(Data items)
• • • • •
-- ==== Sys2Proof/Certificates/Slice0/Obligations.lean ====
section
/-! DEFINITION. The statements for the provers, each formalising a rule of spec/ or what follows from several. First the
words they are said in, read from the spec's rules and not from the meanings. -/

namespace Sys2Proof.Claims

open Sys2Proof Sys2Proof.Machine

/-- The six commands (30_encoding.md R92). -/
def isCommand : Instr → Bool
  | .bqInit _ _ | .bqReinit _ _ | .bqProcess _ | .lpfInit _ _ | .lpfReinit _ _ | .lpfProcess _ => true
  | .wr _ _ | .rd _ | .bqConfigure _ _ _ _ _ _ _ _ | .lpfConfigure _ _ _ _ => false

/-- The two pseudo-commands (30_encoding.md R101). -/
def isPseudo : Instr → Bool
  | .bqConfigure _ _ _ _ _ _ _ _ | .lpfConfigure _ _ _ _ => true
  | .bqInit _ _ | .bqReinit _ _ | .bqProcess _ | .lpfInit _ _ | .lpfReinit _ _ | .lpfProcess _ => false
  | .wr _ _ | .rd _ => false

/-- The two commands that process frames (42_biquad_process.md R160, 43_lowpass.md R202). -/
def processes (iv : Bool) (i : Instr) : Prop := i = .bqProcess iv ∨ i = .lpfProcess iv

/-- A binary64 zero of either sign. -/
def isZero (a : F64) : Prop := a = 0x0000000000000000#64 ∨ a = 0x8000000000000000#64

/-- A supported format tag, by its number (10_state.md R29). -/
def knownFmt (fmt : Word) : Prop := fmt = 2#32 ∨ fmt = 5#32

/-- What `reinit_core` asks of a descriptor (41_biquad_init.md R142, R143, R144). -/
def acceptable (d : BqDescr) (maxCh : Nat) : Prop := knownFmt d.fmt ∧ d.ch.toNat ≤ maxCh ∧ ¬ isZero d.a0

/-- The identity descriptor (41_biquad_init.md R145): a zero of either sign counts as zero. -/
def identityDescr (d : BqDescr) : Prop :=
  d.a0 = 0x3FF0000000000000#64 ∧ isZero d.a1 ∧ isZero d.a2 ∧ d.b0 = 0x3FF0000000000000#64 ∧ isZero d.b1 ∧ isZero d.b2

/-- `q` is the rounded quotient of `a` by `b`; where that is a NaN, some NaN. -/
def quotient (q a b : F64) : Prop := ∃ k, q = ieee.fdiv64 k a b

/-- The registers `reinit_core` stores from a descriptor (41_biquad_init.md R146). -/
def normalisedFrom (q : BqRegs) (d : BqDescr) : Prop :=
  q.fmt = d.fmt ∧ q.ch = d.ch ∧ (q.pt = true ↔ identityDescr d) ∧ q.a0 = d.a0 ∧
  quotient q.a1 d.a1 d.a0 ∧ quotient q.a2 d.a2 d.a0 ∧
  quotient q.b0 d.b0 d.a0 ∧ quotient q.b1 d.b1 d.a0 ∧ quotient q.b2 d.b2 d.a0

/-- The registers that no command writes: operands and descriptors (10_state.md R23, R24, R25); beside them the host's
further events and the data it last read. -/
def sameOperands (s t : State) : Prop :=
  t.argOut = s.argOut ∧ t.argIn = s.argIn ∧ t.argCount = s.argCount ∧ t.cd = s.cd ∧ t.ld = s.ld ∧
  t.host = s.host ∧ t.rdData = s.rdData

/-- `zero_instance()` on the state (10_state.md R34). -/
def clearedInstance (s : State) : State :=
  { s with
    inst := ⟨0#32, 0#32, false, 0#64, 0#64, 0#64, 0#64, 0#64, 0#64⟩
    delay := List.replicate s.delay.length ⟨0#32, 0#32, 0#32, 0#32⟩ }

/-- `zero_context()` on the state (10_state.md R34). -/
def clearedContext (s : State) : State := { clearedInstance s with lp := ⟨0#32, 0#32, 0#32, 0#32⟩ }

/-- `STATUS.RESULT` written and nothing else (00_scope.md R9). -/
def withResult (code : Word) (s : State) : State := { s with status := code }

/-- The RW registers and the bits each stores (10_state.md R21, 40_register_access.md R121). -/
def rwFields : List (Offset × DWord) :=
  [(0x010#16, 0xFFFFFFFFFFFFFFFF#64), (0x018#16, 0xFFFFFFFFFFFFFFFF#64), (0x020#16, 0xFFFFFFFFFFFFFFFF#64)] ++
  [(0x040#16, 0xFFFFFFFF#64), (0x048#16, 0xFFFFFFFF#64), (0x050#16, 0xFFFFFFFFFFFFFFFF#64),
    (0x058#16, 0xFFFFFFFFFFFFFFFF#64), (0x060#16, 0xFFFFFFFFFFFFFFFF#64), (0x068#16, 0xFFFFFFFFFFFFFFFF#64),
    (0x070#16, 0xFFFFFFFFFFFFFFFF#64), (0x078#16, 0xFFFFFFFFFFFFFFFF#64)] ++
  [(0x080#16, 0xFFFFFFFF#64), (0x088#16, 0xFFFFFFFF#64), (0x090#16, 0xFFFFFFFF#64), (0x098#16, 0xFFFFFFFF#64)]

/-- The registers that stand alone and can be read, with the field each returns (10_state.md R21). -/
def readFields (s : State) : List (Offset × DWord) :=
  [(0x008#16, s.status.setWidth 64), (0x010#16, s.argOut), (0x018#16, s.argIn), (0x020#16, s.argCount)] ++
  [(0x040#16, s.cd.fmt.setWidth 64), (0x048#16, s.cd.ch.setWidth 64), (0x050#16, s.cd.a0), (0x058#16, s.cd.a1),
    (0x060#16, s.cd.a2), (0x068#16, s.cd.b0), (0x070#16, s.cd.b1), (0x078#16, s.cd.b2)] ++
  [(0x080#16, s.ld.fmt.setWidth 64), (0x088#16, s.ld.ch.setWidth 64), (0x090#16, s.ld.fs.setWidth 64),
    (0x098#16, s.ld.fc.setWidth 64)] ++
  [(0x100#16, s.inst.fmt.setWidth 64), (0x108#16, s.inst.ch.setWidth 64),
    (0x110#16, if s.inst.pt then 1#64 else 0#64), (0x118#16, s.inst.a0), (0x120#16, s.inst.a1),
    (0x128#16, s.inst.a2), (0x130#16, s.inst.b0), (0x138#16, s.inst.b1), (0x140#16, s.inst.b2)] ++
  [(0x180#16, s.lp.fmt.setWidth 64), (0x188#16, s.lp.ch.setWidth 64), (0x190#16, s.lp.fs.setWidth 64),
    (0x198#16, s.lp.fc.setWidth 64)]

/-- The offset of element `c` of the register file at `base` (10_state.md R21). -/
def fileOffset (base c : Nat) : Offset := BitVec.ofNat 16 (base + 8 * c)

/-- What a read of a register file's element returns (10_state.md R21): none where the offset is unmapped. -/
def fileFields (s : State) (c : Nat) : List (Offset × DWord) :=
  match s.delay[c]? with
  | some h => [(fileOffset 0x1000 c, h.x1.setWidth 64), (fileOffset 0x2000 c, h.x2.setWidth 64),
      (fileOffset 0x3000 c, h.y1.setWidth 64), (fileOffset 0x4000 c, h.y2.setWidth 64)]
  | none => []

/-- `bytesPerSample` of a supported format, by its numbers (10_state.md R29). -/
def sampleBytes (fmt : Word) : Nat := if fmt = 2#32 then 2 else 4

/-- `E = ARG_COUNT * BQ_CH * bytesPerSample(BQ_FMT)` (42_biquad_process.md R164). -/
def bytesMoved (s : State) : Nat := s.argCount.toNat * s.inst.ch.toNat * sampleBytes s.inst.fmt

/-- Where the sample of frame `n`, channel `c` of a buffer at `A` lies (20_memory.md R66). -/
def sampleAt (s : State) (A : DWord) (n c : Nat) : Nat :=
  A.toNat + (n * s.inst.ch.toNat + c) * sampleBytes s.inst.fmt

/-- A PROCESS that its checks let through (42_biquad_process.md R160, R162, R163), on buffers the host must grant
(60_exceptions.md R245): inside the address space, and disjoint or starting at the same address. -/
structure Runs (s : State) : Prop where
  outSet : s.argOut ≠ 0#64
  inSet : s.argIn ≠ 0#64
  ready : s.inst.pt = true ∨ knownFmt s.inst.fmt
  inInside : bytesMoved s = 0 ∨ s.argIn.toNat + bytesMoved s ≤ 2 ^ 64
  outInside : bytesMoved s = 0 ∨ s.argOut.toNat + bytesMoved s ≤ 2 ^ 64
  apart : s.argOut = s.argIn ∨ s.argIn.toNat + bytesMoved s ≤ s.argOut.toNat ∨
    s.argOut.toNat + bytesMoved s ≤ s.argIn.toNat

/-- `x0` is the sample read at `a`, widened (42_biquad_process.md R166) or scaled by 1/32768 (R168). -/
def sampleRead (fmt : Word) (m : Memory) (a : Nat) (x0 : F64) : Prop :=
  (fmt = 5#32 ∧ ∃ k, x0 = ieee.f32ToF64 k (read32 m a)) ∨
  (fmt = 2#32 ∧ ∃ k, x0 = ieee.fmul64 k (ieee.i16ToF64 (read16 m a)) 0x3F00000000000000#64)

/-- `y0 = b0*x0 + b1*x1 + b2*x2 - a1*y1 - a2*y2`, from left to right, nine roundings, on the history widened exactly
(42_biquad_process.md R166, R167). -/
def filterEquation (q : BqRegs) (h : Chan) (x0 y0 : F64) : Prop :=
  ∃ x1 x2 y1 y2 : F64,
    (∃ k, x1 = ieee.f32ToF64 k h.x1) ∧ (∃ k, x2 = ieee.f32ToF64 k h.x2) ∧
    (∃ k, y1 = ieee.f32ToF64 k h.y1) ∧ (∃ k, y2 = ieee.f32ToF64 k h.y2) ∧
    ∃ k : Nat → Nat, y0 =
      ieee.fsub64 (k 8) (ieee.fsub64 (k 7) (ieee.fadd64 (k 6) (ieee.fadd64 (k 5)
        (ieee.fmul64 (k 0) q.b0 x0) (ieee.fmul64 (k 1) q.b1 x1)) (ieee.fmul64 (k 2) q.b2 x2))
        (ieee.fmul64 (k 3) q.a1 y1)) (ieee.fmul64 (k 4) q.a2 y2)

/-- The shift of a channel's history (42_biquad_process.md R170). -/
def historyShift (h : Chan) (x0 y0 : F64) (h' : Chan) : Prop :=
  h'.x2 = h.x1 ∧ (∃ k, h'.x1 = ieee.f64ToF32 k x0) ∧ h'.y2 = h.y1 ∧ (∃ k, h'.y1 = ieee.f64ToF32 k y0)

/-- The sample at `a` for the output `y0`: in F32 the very 32 bits that `Y1` takes (42_biquad_process.md R169), in S16 the
truncation of `p = y0 * 32767` where `p` is finite and -32769 < p < 32768 (R171, R172); out of that range nothing is said
of it (R173). -/
def sampleWritten (fmt : Word) (m : Memory) (a : Nat) (y0 : F64) (h' : Chan) : Prop :=
  (fmt = 5#32 ∧ read32 m a = h'.y1) ∨
  (fmt = 2#32 ∧ ∃ k, ∀ p, p = ieee.fmul64 k y0 0x40DFFFC000000000#64 →
    isFinite64 p = true → -32769 * (unit64 : Int) < val64 p → val64 p < 32768 * (unit64 : Int) →
    (read16 m a).toInt = ieee.truncZ p)

/-- The coefficients of `rbj_lowpass` (43_lowpass.md R204, R205) as a descriptor for a low-pass configuration. -/
def lowpassFrom (l : LpConfig) (d : BqDescr) : Prop :=
  ∃ k : Nat → Nat, ∃ w alpha : F64,
    w = ieee.fdiv64 (k 0) (ieee.fmul64 (k 1) 0x401921FB54442D18#64 (ieee.u32ToF64 l.fc)) (ieee.u32ToF64 l.fs) ∧
    alpha = ieee.fdiv64 (k 2) (ieee.sin64 w) 0x3FF6A09E667F3BCC#64 ∧
    d.fmt = l.fmt ∧ d.ch = l.ch ∧
    d.a0 = ieee.fadd64 (k 3) 0x3FF0000000000000#64 alpha ∧
    d.a1 = ieee.fmul64 (k 4) 0xC000000000000000#64 (ieee.cos64 w) ∧
    d.a2 = ieee.fsub64 (k 5) 0x3FF0000000000000#64 alpha ∧
    d.b1 = ieee.fsub64 (k 6) 0x3FF0000000000000#64 (ieee.cos64 w) ∧
    d.b0 = ieee.fdiv64 (k 7) d.b1 0x4000000000000000#64 ∧ d.b2 = d.b0

/-- An illegal word written to CMD (30_encoding.md R97): a nonzero upper half, a nonzero must-be-zero field, DV in format
P, or an OPC of 0x0, 0x4 or 0x8 to 0xF. -/
def illegalWord (d : DWord) : Prop :=
  d.extractLsb' 32 32 ≠ 0#32 ∨ d.extractLsb' 10 22 ≠ 0#22 ∨ d.extractLsb' 4 4 ≠ 0#4 ∨
  (d.getLsbD 9 = true ∧ (d.extractLsb' 0 4 = 3#4 ∨ d.extractLsb' 0 4 = 7#4)) ∨
  d.extractLsb' 0 4 = 0#4 ∨ d.extractLsb' 0 4 = 4#4 ∨ 8#4 ≤ d.extractLsb' 0 4

/-- When a command completes with INVALID_ARGUMENT (60_exceptions.md R231): `accepts` of a low-pass descriptor leaves out
a0, which cannot be zero (43_lowpass.md R210). -/
def cause (s : State) : Instr → Prop
  | .bqInit iv dv | .bqReinit iv dv =>
    iv = false ∨ dv = false ∨ ¬ knownFmt s.cd.fmt ∨ s.maxChannels < s.cd.ch.toNat ∨ isZero s.cd.a0
  | .lpfInit iv dv | .lpfReinit iv dv =>
    iv = false ∨ dv = false ∨ ¬ knownFmt s.ld.fmt ∨ s.maxChannels < s.ld.ch.toNat
  | .bqProcess iv | .lpfProcess iv =>
    iv = false ∨ s.argOut = 0#64 ∨ s.argIn = 0#64 ∨ (s.inst.pt = false ∧ ¬ knownFmt s.inst.fmt)
  | .wr _ _ | .rd _ | .bqConfigure _ _ _ _ _ _ _ _ | .lpfConfigure _ _ _ _ => False

/-- What a failing command changes besides STATUS (60_exceptions.md R231, R233). -/
def afterFailure (s : State) : Instr → State
  | .bqInit iv _ => if iv then clearedInstance s else s
  | .lpfInit iv _ => if iv then clearedContext s else s
  | .bqReinit _ _ | .lpfReinit _ _ | .bqProcess _ | .lpfProcess _ => s
  | .wr _ _ | .rd _ | .bqConfigure _ _ _ _ _ _ _ _ | .lpfConfigure _ _ _ _ => s

/-- A finite binary32. -/
def isFinite32 (a : F32) : Bool := decide (pat32 a < inf32)

/-- The value of a finite binary32 in units of 2^-149, its smallest subnormal. -/
def val32 (a : F32) : Int := if sign32 a then -(mag32 a : Int) else (mag32 a : Int)

/-- `r` is the exact value `n / d`, in units of 2^-1074, rounded once to binary64 (00_scope.md R10): no finite binary64 is
nearer, of two that are as near it is the one with the even pattern, and it is an infinity from half a unit in the last
place above the greatest finite value on; it has the sign of `n`, unless `n` is zero. -/
def rounded64 (r : F64) (n : Int) (d : Nat) : Prop :=
  isNan64 r = false ∧ (n ≠ 0 → sign64 r = decide (n < 0)) ∧
  (isInf64 r = true ↔ (2 ^ 54 - 1) * 2 ^ 2044 * d ≤ n.natAbs) ∧
  (isFinite64 r = true → ∀ r' : F64, isFinite64 r' = true →
    (val64 r * d - n).natAbs ≤ (val64 r' * d - n).natAbs ∧
    ((val64 r' * d - n).natAbs = (val64 r * d - n).natAbs → val64 r' = val64 r ∨ r.getLsbD 0 = false))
• • • • •
◆ **WHAT YOU ARE ASKED TO DO**: With the first line of the records as the start and the line holding "d.a0 = 0x3FF0000000000000#64" as the end, please copy exactly those lines and no others.

◆ **SOLUTION FOR THIS TASK**:
-- ==== Sys2Proof/Certificates/Slice0/Obligations.lean ====
section
/-! DEFINITION. The statements for the provers, each formalising a rule of spec/ or what follows from several. First the
words they are said in, read from the spec's rules and not from the meanings. -/

namespace Sys2Proof.Claims

open Sys2Proof Sys2Proof.Machine

/-- The six commands (30_encoding.md R92). -/
def isCommand : Instr → Bool
  | .bqInit _ _ | .bqReinit _ _ | .bqProcess _ | .lpfInit _ _ | .lpfReinit _ _ | .lpfProcess _ => true
  | .wr _ _ | .rd _ | .bqConfigure _ _ _ _ _ _ _ _ | .lpfConfigure _ _ _ _ => false

/-- The two pseudo-commands (30_encoding.md R101). -/
def isPseudo : Instr → Bool
  | .bqConfigure _ _ _ _ _ _ _ _ | .lpfConfigure _ _ _ _ => true
  | .bqInit _ _ | .bqReinit _ _ | .bqProcess _ | .lpfInit _ _ | .lpfReinit _ _ | .lpfProcess _ => false
  | .wr _ _ | .rd _ => false

/-- The two commands that process frames (42_biquad_process.md R160, 43_lowpass.md R202). -/
def processes (iv : Bool) (i : Instr) : Prop := i = .bqProcess iv ∨ i = .lpfProcess iv

/-- A binary64 zero of either sign. -/
def isZero (a : F64) : Prop := a = 0x0000000000000000#64 ∨ a = 0x8000000000000000#64

/-- A supported format tag, by its number (10_state.md R29). -/
def knownFmt (fmt : Word) : Prop := fmt = 2#32 ∨ fmt = 5#32

/-- What `reinit_core` asks of a descriptor (41_biquad_init.md R142, R143, R144). -/
def acceptable (d : BqDescr) (maxCh : Nat) : Prop := knownFmt d.fmt ∧ d.ch.toNat ≤ maxCh ∧ ¬ isZero d.a0

/-- The identity descriptor (41_biquad_init.md R145): a zero of either sign counts as zero. -/
def identityDescr (d : BqDescr) : Prop :=
  d.a0 = 0x3FF0000000000000#64 ∧ isZero d.a1 ∧ isZero d.a2 ∧ d.b0 = 0x3FF0000000000000#64 ∧ isZero d.b1 ∧ isZero d.b2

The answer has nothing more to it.